= Shanthi Sachithanandam =

Sri Lankan women's rights activist, human rights activist and political critic
Shanthi Sachithanandam (சாந்தி சச்சிதானந்தம்) was a Sri Lankan human rights activist, social activist, political activist, architect, researcher and writer.

== Biography ==
Shanthi was born in Echchamodai, Jaffna. She later relocated to Colombo. She pursued her primary and secondary education at the St. Bridget's Convent, Colombo. She was also one of the victims of the 1983 Black July riots, where she recounted experiences over her belongings and documents being set ablaze by mobs and rioters.

== Career ==
She pursued her higher education at the University of Moratuwa in the architecture faculty. During her higher studies at the University of Moratuwa, she faced challenges pertaining to mingling with fellow peers who were segregated by different political ideologies. She had to separate herself from having political discourse with Sinhala JVP students and Tamil students who had separate Nationalist politics. She later transformed herself as a bold speaker, taking a stance against ragging in college during her first year, and she earned the wrath of other senior students.

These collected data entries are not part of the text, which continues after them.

-- ==== Sys2Proof/Proofs/Echo.lean ====
section
/-! CHECK. An ECHO received: late, bad or good, and the offset of a good one (R45 to R52, R61, R64, R70). -/

namespace Sys2Proof.Machine

/-! ### The frame -/

/-- The lane has handed on a frame held in its buffer, and the score has counted an ECHO (R137, R139). -/
def State.echoTaken (s : State) (r : RouteIx) : State :=
  (s.modLane r fun l => { l with rx := none }).modScore r fun x => { x with echoes := x.echoes + 1 }

/-- The bytes behind which an ECHO's CRC stands (R195). -/
def echoBody (id number errors view : Byte) (t1 t2 t3 : Stamp) : List Byte :=
  [3, id, number, errors, view] ++ bytesOf 8 t1.toNat ++ bytesOf 8 t2.toNat ++ bytesOf 8 t3.toNat

theorem length_echoBody (id number errors view : Byte) (t1 t2 t3 : Stamp) :
    (echoBody id number errors view t1 t2 t3).length = 29 := by
  simp [echoBody]

theorem withCrc_good {bs : List Byte} (hlen : 1 ≤ bs.length) (hkind : field (withCrc bs) 0 1 ≠ TrunkKind.test.code) :
    frameCrcGood (withCrc bs) = true := by
  have hlength : (withCrc bs).length = bs.length + 4 := by simp [withCrc]
  have htake : (withCrc bs).take bs.length = bs := by simp [withCrc]
  have hfield : field (withCrc bs) bs.length 4 = (crc32 bs).toNat :=
    field_of_take (by simp [withCrc]) (crc32 bs).isLt
  rw [frameCrcGood, if_neg hkind, hlength, Nat.add_sub_cancel, htake, hfield]
  simp
  omega

theorem execFrameEnd_of_echo {s : State} {r : RouteIx} {rx : Rx} {rest : List Byte} {number errors view : Byte} {t1 t2 t3 : Stamp}
    (hrx : s.lanes[r].rx = some rx) (hstore : rx.store = .buffer) (hstate : s.health[r].state ≠ .disabled)
    (hbytes : rx.first :: rest =
      withCrc (echoBody s.cfg.peers[s.cfg.routes[r].peer].termId number errors view t1 t2 t3)) :
    exec (.frameEnd r rest) s = .next ((s.echoTaken r).resolveEcho r number t1 t2 t3 rx.stamp errors view) := by
  have hexec : exec (.frameEnd r rest) s = execFrameEnd r rest s := rfl
  have hfirst : rx.first = 3 := (List.cons.inj hbytes).1
  generalize hid : s.cfg.peers[s.cfg.routes[r].peer].termId = id at *
  have hlength : (rx.first :: rest).length = 33 := by rw [hbytes]; simp [withCrc, length_echoBody]
  have hkind : field (rx.first :: rest) 0 1 = 3 := by rw [field_one, hfirst]; rfl
  have hgood : frameCrcGood (rx.first :: rest) = true := by
    rw [hbytes] at hkind ⊢
    exact withCrc_good (by simp [length_echoBody]) (by rw [hkind]; decide)
  have hecho : frameKind (rx.first :: rest) = some .echo := by rw [frameKind, hkind]; simp only [hlength]; rfl
  have hnumber (i : Nat) (b : Byte) (h : (withCrc (echoBody id number errors view t1 t2 t3)).getD i 0 = b) :
    (rx.first :: rest).getD i 0 = b := by
    rw [hbytes]; exact h
  have hstamp (i : Nat) (t : Stamp)
      (h : ((withCrc (echoBody id number errors view t1 t2 t3)).drop i).take 8 = bytesOf 8 t.toNat) :
      BitVec.ofNat 64 (field (rx.first :: rest) i 8) = t := by
    rw [hbytes, field_of_take h t.isLt, BitVec.ofNat_toNat, BitVec.setWidth_eq]
  rw [hexec, execFrameEnd, hrx]
  simp only [hlength, Config.trunkMax, State.frameJudged, hstore, hstate, hgood, hecho, hid, hnumber 1 id rfl, State.dispatch,
    hnumber 2 number rfl, hnumber 3 errors rfl, hnumber 4 view rfl, hstamp 5 t1 rfl, hstamp 13 t2 rfl, hstamp 21 t3 rfl,
    State.dropRx, hrx, Nat.reduceLT, if_false, reduceCtorEq, or_self, Bool.not_true, Bool.false_eq_true, ne_eq,
    not_true_eq_false]
  rfl

/-! ### The state before the route is evaluated -/

/-- What an ECHO whose record was found has set before its route is evaluated. -/
def State.echoed (s : State) (r : RouteIx) (probe : Probe) (error good : Nat) (time : TimeBase) (ports : Vector Port 6) :
    State :=
  { s with
    lanes := s.lanes.set r { s.lanes[r] with rx := none }
    score := s.score.set r { s.score[r] with echoes := s.score[r].echoes + 1 }
    health := s.health.set r { s.health[r] with error := error, good := good }
    probes := s.probes.set r probe
    time := time
    ports := ports }

theorem moveError_good (error : Nat) (errors : Byte) :
    moveError error (Resolution.good errors).errorChange = min 255 (error - if errors = 0 then 1 else 0) := by
  unfold moveError Resolution.errorChange
  by_cases h : errors = 0
  · simp only [h, if_true]
    omega
  · simp only [h, if_false]
    omega

theorem moveError_bad (error : Nat) (errors : Byte) :
    moveError error (Resolution.badSample errors).errorChange = min 255 (error + if errors = 0 then 8 else 9) := by
  unfold moveError Resolution.errorChange
  by_cases h : errors = 0
  · simp only [h, if_true]
    omega
  · simp only [h, if_false]
    omega

theorem find?_number {before after : List Outstanding} {o : Outstanding} {number : Byte}
    (hbefore : ∀ x ∈ before, x.number ≠ number) (ho : o.number = number) :
    (before ++ o :: after).find? (fun o => o.number == number) = some o := by
  rw [List.find?_append, List.find?_eq_none.2 fun x hx => by simpa using hbefore x hx]
  simp [ho]

theorem erase_number {before after : List Outstanding} {o : Outstanding} {number : Byte}
    (hbefore : ∀ x ∈ before, x.number ≠ number) (ho : o.number = number) :
    (before ++ o :: after).erase o = before ++ after := by
  rw [List.erase_append_right _ fun h => hbefore o h ho, List.erase_cons_head]

/-- The probe record of a route after a BAD_SAMPLE (R48). -/
def Probe.bad (p : Probe) (left : List Outstanding) (view errors : Byte) (now : Ticks) : Probe :=
  { p with
    outstanding := left, peerView := some { state := view, errors := errors, at_ := now }
    counts := { p.counts with badSample := p.counts.badSample + 1 } }

/-- The probe record of a route after a GOOD sample, its offset handed over or not (R47, R48, R52). -/
def Probe.sampled (p : Probe) (left : List Outstanding) (x : Sample) (view errors : Byte) (now : Ticks) (handed : Bool) :
    Probe :=
  { p with
    outstanding := left, ring := enterSample p.ring x, peerView := some { state := view, errors := errors, at_ := now }
    counts :=
      if handed then { p.counts with good := p.counts.good + 1, offsetsHanded := p.counts.offsetsHanded + 1 }
      else { p.counts with good := p.counts.good + 1 } }

/-! ### The offset of a GOOD sample (R6 to R9, R52) -/

theorem State.acceptOffset_state (s : State) (θ : Int) (interval : Nat) :
    (s.acceptOffset θ interval).time.state =
      if s.cfg.time.stepLimit ≤ θ.natAbs then .acquiring
      else (lockCount s.cfg.time.lockLimit s.time.state s.time.good θ).2 := by
  rw [State.acceptOffset_time]
  split <;> rfl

She was also a vocal critic of the then executive President J. R. Jayawardene, as she condemned him for encouraging police brutality as a punishment against college students who had been accused of ragging.

Despite graduating with a degree in the field of Architecture, she showed her interest towards community service and political activism. She advocated for the rights of Tamil women in Sri Lanka who were impacted by the Sri Lankan Civil War by initiating social welfare programs catering to the requirements of women. She formed Viluthu Centre for Human Resource Development, a non-governmental organization and she served as its Executive Director for a long stint. She was also the founder of ‘Mantru’, a non-governmental organization based in Batticaloa, where she engaged in numerous social development projects catering to the Eastern Province.

As an author, she had also published articles criticising the contemporary political events and the political inaction of the Sri Lankan government through various forums and journals. During her early years, she also worked as a coordinator at the United Nations Office. She contested at the 2010 Sri Lankan parliamentary election from the Batticaloa Electoral District as an independent candidate.

== Death ==
She died on 27 August 2015 after a long battle with cancer at the age of 58.